3.2. Attention Mechanism Module

The human visual system tends to automatically ignore some unimportant things when judging things and puts limited energy on things we need to pay attention to, which greatly reduces the time needed to process things. For example, when typing, we pay more attention to the screen of the computer than to the outline of the computer. This is the attention mechanism [16]. The mechanism model was first used in natural language processing and has gained great success, so it is favored in computer vision.

CBAM represents the attention mechanism module of the convolution module, which is a kind of attention mechanism module combining space and channel [17]. As shown in Figure 3, input feature graph F and obtain feature graph F1 through the channel attention mechanism. F2 is obtained through the spatial attention mechanism.

The traditional DeepLabv3+ model has too few modified edges, resulting in rough edge segmentation and making no difference in the category importance of segmented pixels [7]. As the original model network contains a large number of channel integration, the deeper the operation network, the more difficult it is to describe and extract the features, which is not conducive to the expansion of learning. Therefore, the CBAM dual-attention mechanism is introduced in this study to assign weight coefficients to channels and give higher weight to edge channels, to optimize the training network and enhance the generalization ability of the network.

4. Experiment

4.1. Dataset and Preprocessing

The experimental data were obtained in the continuous shooting mode of the mobile phone. The shooting was divided into 24 groups of 100 images each. The experimental data were divided into three parts: training set (2,000 images), validation set (200 images), and test set (200 images). After uniformly and continuously naming the collected images, Python code was used to cut the images with the same specifications, and the images with a resolution of 512 × 512 were produced. Finally, the processed images were classified and integrated into the initial dataset [18].
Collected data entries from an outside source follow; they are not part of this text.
-- ==== Sys2Proof/WellFormed.lean ====
section
/-!
DEFINITION. `Instr.wf`: the operand rules that a slot instruction's encoding must meet (a form that breaks one raises
ILLEGAL_OPCODE, R9, R60, R123); `EvArgs.wf`: the ranges of the names that an event carries.
-/

namespace Sys2Proof

open Machine

/-- The well-formed instructions; an event has no field. -/
def Instr.wf (i : Instr) : Bool :=
  match i with
  | .pset _ _ n => n.toNat ≤ 256
  | .ext _ _ _ p l | .extS _ _ _ p l | .ins _ _ _ p l => p.toNat + l.toNat + 1 ≤ 64
  | .ldaD _ _ _ sc _ | .stlD _ _ _ sc _ => sc.toNat ≤ 5
  | .aadd _ _ _ _ o sc _ | .aand _ _ _ _ o sc _ | .aor _ _ _ _ o sc _ | .axor _ _ _ _ o sc _
  | .amin _ _ _ _ o sc _ | .amax _ _ _ _ o sc _ | .axchg _ _ _ _ o sc _ | .acas _ _ _ _ o sc _ => atomicOk o sc
  | .fence _ o sc => fenceOk o sc
  | .cdset _ _ _ off sz | .cdrd _ _ _ off sz => off.toNat + 2 ^ sz.toNat ≤ 128
  | .cdadr _ _ _ off => off.toNat == 0 || off.toNat == 12 || off.toNat == 96 || off.toNat == 112
  | .vadd _ ty m _ _ _ | .vsub _ ty m _ _ _ | .vmin _ ty m _ _ _ | .vmax _ ty m _ _ _ | .vfma _ ty m _ _ _ _
  | .vfms _ ty m _ _ _ _ | .viota _ ty m _ _ | .vredadd _ ty m _ _ | .vmul _ ty m _ _ _ => tyIntFlt ty && modRounds ty m
  | .vmulHi _ ty _ _ _ | .vadds _ ty _ _ _ | .vsubs _ ty _ _ _ | .vand _ ty _ _ _ | .vor _ ty _ _ _
  | .vxor _ ty _ _ _ | .vnot _ ty _ _ => tyInt ty
  | .vabs _ ty _ _ | .vneg _ ty _ _ | .vceq _ ty _ _ _ | .vclt _ ty _ _ _ | .vcle _ ty _ _ _ | .vcne _ ty _ _ _
  | .vredmax _ ty _ _ | .vredmin _ ty _ _ => tyIntFlt ty
  | .vdiv _ ty m _ _ _ | .vsqrt _ ty m _ _ | .vrcp _ ty m _ _ | .vrsq _ ty m _ _ | .vexp2 _ ty m _ _
  | .vlog2 _ ty m _ _ => tyFlt ty && modRounds ty m
  | .vshl _ ty _ _ c | .vshr _ ty _ _ c | .vsar _ ty _ _ c => tyInt ty && shiftOk ty c
  | .vsel _ ty _ _ _ _ | .vmov _ ty _ _ | .vbcast _ ty _ _ | .vperm _ ty _ _ _ | .vshuf _ ty _ _ _ _
  | .vld _ ty _ _ _ | .vst _ ty _ _ _ => tyAny ty
  | .vlds _ ty _ a _ | .vsts _ ty _ a _ => tyAny ty && a.toNat != 63
  | .vgath _ ty vd _ _ | .vscat _ ty vd _ _ => ty32 ty && vd.toNat % 2 == 0
  | .vrot _ ty _ _ j | .vmvs _ ty _ _ j | .vins _ ty _ _ j => tyAny ty && elemIndexOk ty j
  | .vcvt g ty m vd va src part gapx => cvtOk g ty m vd va src part gapx
  | .trw _ ty _ _ _ | .trr _ ty _ _ _ | .tcw _ ty _ _ _ | .tcr _ ty _ _ _ => tyTile ty
  | .kld _ _ va => va.toNat % 2 == 0
  | .kst _ vd _ => vd.toNat % 2 == 0
  | .mma _ _ _ fmt acc _ _ _ =>
    acc.toNat != 3 && (fmt.toNat == 6 || fmt.toNat == 7 || fmt.toNat == 9 || fmt.toNat == 12 || fmt.toNat == 13)
  | .xtrn _ _ w => w.toNat ≤ 2
  | .xcvt _ _ p _ => p.toNat ≤ 3
  | .xqnt vd _ _ _ => vd.toNat % 2 == 0
  | .xdqn _ va _ => va.toNat % 2 == 0
  | _ => true

/-- The ranges of an event's operands: 256 cores (R91), 64 clusters and 4 compute dies (R1), 256 worlds and 4,096 contexts (R329). A
position is not ranged: a bank beyond the four positions and the shadow bank holds what is left of a task that has ended (R256). -/
def EvArgs.wf (e : EvArgs) : Bool := e.core < 256 && e.die < 4 && e.cl < 64 && e.w < 256 && e.ctx < 4096

end Sys2Proof
end

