/-- Issue the fetched bundle (R21): POP acts on the latches as every slot sees them before it (R32), CRIT, the slots S0 to C, GAP. A
slot that no decode admits traps where no earlier slot does; in a debug mode PENDING_READ is checked after every decode cause
(R141). An uncorrectable scalar source traps at its slot, after the slot's decode causes (R101). -/
def State.runBundle (ex : Instr → State → Host.Outcome State Fault Refusal) (s0 : State) (f : Fetch) :
    Host.Outcome State Fault Refusal :=
  let b := s0.bk
  let s0 := { s0 with fetched := none }
  let base := s0.begun f
  let head := (if f.pop = 0 then [] else [(7, Instr.pop f.pop)]) ++ (if f.crit = 0 then [] else [(7, Instr.crit f.crit)])
  let tail := if f.gap = 0 then [] else [(7, Instr.gap f.gap)]
  let turns := s0.turnsDue f
  match base.runSlots ex (head ++ f.slots) base with
  | .next t =>
    let decodeTrap := match t.mark with | .trapped d => d.decode | _ => false
    match s0.hazard f.slots f.pop, f.bad with
    | .debug p, bad =>
      .next (match base.decodeCause ex (head ++ f.slots), bad with
        | some u, _ => u.afterTrap s0
        | none, some (k, op) => (base.trapHere { illegal op with slot := k }).afterTrap s0
        | none, none => (base.trapHere p).afterTrap s0)
    | .bank p, bad =>
      let encoding := match bad with | some (k, op) => if k ≤ p.slot then some { illegal op with slot := k } else none | none => none
      let k := t.cur.slot
      let earlier := t.mark != .done && !t.mark.journal && (decide (7 ≤ k) || decide (k < p.slot) || (k == p.slot && decodeTrap))
      .next (if earlier then t else (base.trapHere (encoding.getD p)).afterTrap s0)
    | _, some (k, op) =>
      .next (if t.mark = .done ∨ t.mark.journal = true then (base.trapHere { illegal op with slot := k }).afterTrap s0 else t)
    | _, none =>
      match t.mark with
      | .done =>
        if turns ≠ 0 then .next ((s0.blockHere (.turns (s0.clk + turns))).holdTurns turns)
        else
          match t.runSlots ex tail t with
          | .next u => .next ((u.commit b.owed (match b.wait with | some (.sem _ _) => true | _ => false)).remember s0 |>.countIssue s0).nextDue
          | o => o
      | .trapped _ => .next (t.afterTrap s0)
      | .blocked w =>
        let t := t.modBk fun b => { b with uiReady := s0.bk.uiReady }
        let t := if w = .journal 0xA9 then t.holdTurns turns else t
        .next (if w = .drain then t else t.pushFront .strandSwitch { core := s0.cur.core })
  | o => o

/-! ### Dictionaries and corrected words -/

/-- The dictionary that a bank names: context, code region, address, length. Strands share a resident copy where all four agree, since DBASE
and DLEN name the same bundles only then (R47; DEDUCED, log 76). -/
def Bank.dictionary (b : Bank) : Nat × Word × Word × Word := (b.ctx, b.csrAt 0x00B, b.csrAt 0x015, b.csrAt 0x016)
/-- The distinct dictionaries of a core's tasks (R47, R290). -/
def Core.dictionaries (x : Core) : List (Nat × Word × Word × Word) :=
  (([0, 1, 2, 3, 4].map x.bank).filter (fun b => b.task.isSome)).map Bank.dictionary |>.eraseDups
/-- Whether an image fits into the store of 4,096 entries beside the resident images of the core's other strands (R48, R290). -/
def Core.dictRoom (x : Core) (p : Nat) : Bool :=
  let others := ([0, 1, 2, 3, 4].filter (fun q => q != p && (x.bank q).task.isSome && !(x.bank q).dictDue)).map (fun q => (x.bank q).dictionary)
  decide ((((x.bank p).dictionary :: others).eraseDups.map (fun d => d.2.2.2.toNat)).sum ≤ 4096)

/-- What a read of a dictionary comes to: the state with the bytes or the trap, or none where it must wait, for a refresh or a peer. -/
abbrev DictRead (α : Type) := State × Except (Option Trap) α

/-- `n` bytes of a dictionary in one page, read as access kind 6 (R47, R229) through the shared cache (R223). EINFO of a denial by the
firewall is access kind 6 as well (R290). -/
def State.dictAt (s : State) (c ctx : Nat) (user : Bool) (va : Addr) (n : Nat) : State × Code :=
  match s.lookup c ctx va (needOf 6 n) user with
  | (s, .error t) => (s, .trap { t with info := if t.code = 0x13 then 6 else t.info })
  | (s, .ok (pa, some x)) => (s, .far x pa)
  | (s, .ok (pa, none)) =>
    if s.refreshing pa then (s, .later)
    else
      let (s, bs, ue) := s.readHome ctx pa n
      (s, if ue then .trap (memTrap pa va) else .bytes bs)

/-- `n` bytes of the dictionary of the strand in position `p`, of a peer in one piece (R348). -/
def State.dictPart (s : State) (c p : Nat) (va : Addr) (n : Nat) : DictRead (List Byte) :=
  let b := s.bank c p
  match s.dictAt c b.ctx (!b.priv) va n with
  | (s, .bytes bs) => (s, .ok bs)
  | (s, .trap t) => (s, .error (some t))
  | (s, .far x pa) =>
    match s.farBytes b x pa n va with
    | some (.ok bs) => (s, .ok bs)
    | some (.error t) => (s, .error (some (if t.code = 0x11 then { t with info := 6 } else t)))
    | none => (s.askFar c p x (pa / 128), .error none)
  | (s, _) => (s, .error none)

/-- DLEN as the 16 bytes at DICT hold it (R290). -/
def dlenOf (bs : List Byte) : Nat := min (natOfBytes bs % 8192) 4096

/-- The image of DLEN bundles at DBASE, by the 16-byte chunks of its entries: the first failure of a translation, right or firewall check, or of a read (R47, R290, R303). Entry
addresses are formed in 80 bits: an image that passes the end of its region goes on in the next one (log 65). -/
def State.readImage (s : State) (c p : Nat) (at_ : Addr) : Nat → DictRead (List Bundle)
  | 0 => (s, .ok [])
  | n + 1 =>
    match s.readImage c p at_ n with
    | (s, .error t) => (s, .error t)
    | (s, .ok l) =>
      let va := at_ + BitVec.ofNat 80 (48 * n)
      let r := [0, 16, 32].foldl (fun (r : DictRead (List Byte)) o =>
        match r with
        | (s, .error t) => (s, .error t)
        | (s, .ok bs) =>
          match s.dictPart c p (va + BitVec.ofNat 80 o) 16 with
          | (s, .ok more) => (s, .ok (bs ++ more))
          | (s, .error t) => (s, .error t)) (s, .ok [])
      match r with
      | (s, .ok bs) => (s, .ok (l ++ [BitVec.ofNat 384 (natOfBytes bs)]))
      | (s, .error t) => (s, .error t)

/-- The dictionary of a strand is not resident for a failure, which traps at its next bundle (R48, R290). -/
def State.dictFails (s : State) (c p : Nat) (t : Trap) : State :=
  s.modBank c p fun b => { b with dict := [], dictDue := false, dlenDue := false, dictErr := some t, far := [] }

/-- DICT_RELOAD (R48, R290): operands core, pos. DLEN is read where the pop could not read it; once it fits into the store, the new image is
resident, or its failure traps at the next bundle. Strands of a core share an image, and each keeps it as it stood when it was loaded: of the
values that R48 permits for an entry stored over during the task, the one at the load (log 65). -/
def execDictReload (s : State) : Host.Outcome State Fault Refusal :=
  let c := s.ev.core
  let p := s.ev.pos
  let b := s.bank c p
  let at_ : Addr := (b.csrAt 0x00B).setWidth 16 ++ b.csrAt 0x015
  if b.dictDue = false then .next s
  else if b.dlenDue then
    match s.dictPart c p (at_ - 16) 16 with
    | (s, .ok bs) => .next (s.modBank c p fun b => { b.putCsr 0x016 (BitVec.ofNat 64 (dlenOf bs)) with dlenDue := false, far := [] })
    | (s, .error (some t)) => .next (s.dictFails c p t)
    | (s, .error none) => .next s
  else if (s.core c).dictRoom p = false then .next s
  else
    match s.readImage c p at_ (b.csrAt 0x016).toNat with
    | (s, .ok l) => .next (s.modBank c p fun b => { b with dict := l, dictDue := false, dictErr := none, far := [] })
    | (s, .error (some t)) => .next (s.dictFails c p t)
    | (s, .error none) => .next s

/-- A correctable error of a memory word counts against its page; the sixteenth since reset retires it (R304). -/
def State.countCorrected (s : State) (pa : Nat) : State :=
  let d := s.die (homeDie pa)
  let n := mapGet (fun _ => 0) d.corrCount (pa / 4096) + 1
  let s := s.setDie (homeDie pa) { d with corrCount := mapSet (fun _ => 0) d.corrCount (pa / 4096) n }
  if n = 16 then s.retirePage pa else s

/-- ECC_REWRITE (R101, R199, R304): operands core, loc. A word that was read with a correctable error is written again with the same
value: nothing that software reads changes, but for the count of a page; a corrected MRAM unit goes to its slab's journal engine. -/
def execEccRewrite (s : State) : Host.Outcome State Fault Refusal :=
  match s.ev.loc with
  | .phys pa =>
    let s := s.countCorrected pa
    match placeOf pa with
    | .mram cl off => .next (s.modCluster cl fun k => { k with slab := { k.slab with work := k.slab.work ++ [.rewrite (64 * (off / 64)) false] } })
    | _ => .next s
  | _ => .next s

end Sys2Proof.Machine
end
The annotation tool LabelMe in Anaconda was used to label the images in the initial dataset one by one and generate JSON files at the same time. Finally, the dataset was used to batch transform the images into gray maps with a bit depth of 24° [19]. The dataset used by the model in this study is a combination of the original dataset and the transformed gray map. The sample dataset is shown in Figure 4:

In Figure 4, the left image represents the shooting image and the right image represents the annotated image. Then, according to the original image and annotated image, the single channel grayscale image is trained and combined with the shooting image to form a basketball dataset. The dataset contains 2,400 images, which are divided into three categories: people, basketball, and background images. In the segmentation effect, the color of the image is divided into 3 categories, and each color corresponds to the corresponding category. In semantic segmentation datasets, common datasets contain tens of thousands or even hundreds of thousands of data, so as to meet the needs of model learning, improve segmentation accuracy, and reduce the overfitting phenomenon caused by too few images. The dataset used in this article is relatively small. To improve the diversity of training samples and reduce the underfitting problem caused by insufficient samples in the training process, this study uses horizontal flip, vertical flip, noise, and brightening to expand the dataset, so that the training set contains 10,000 images.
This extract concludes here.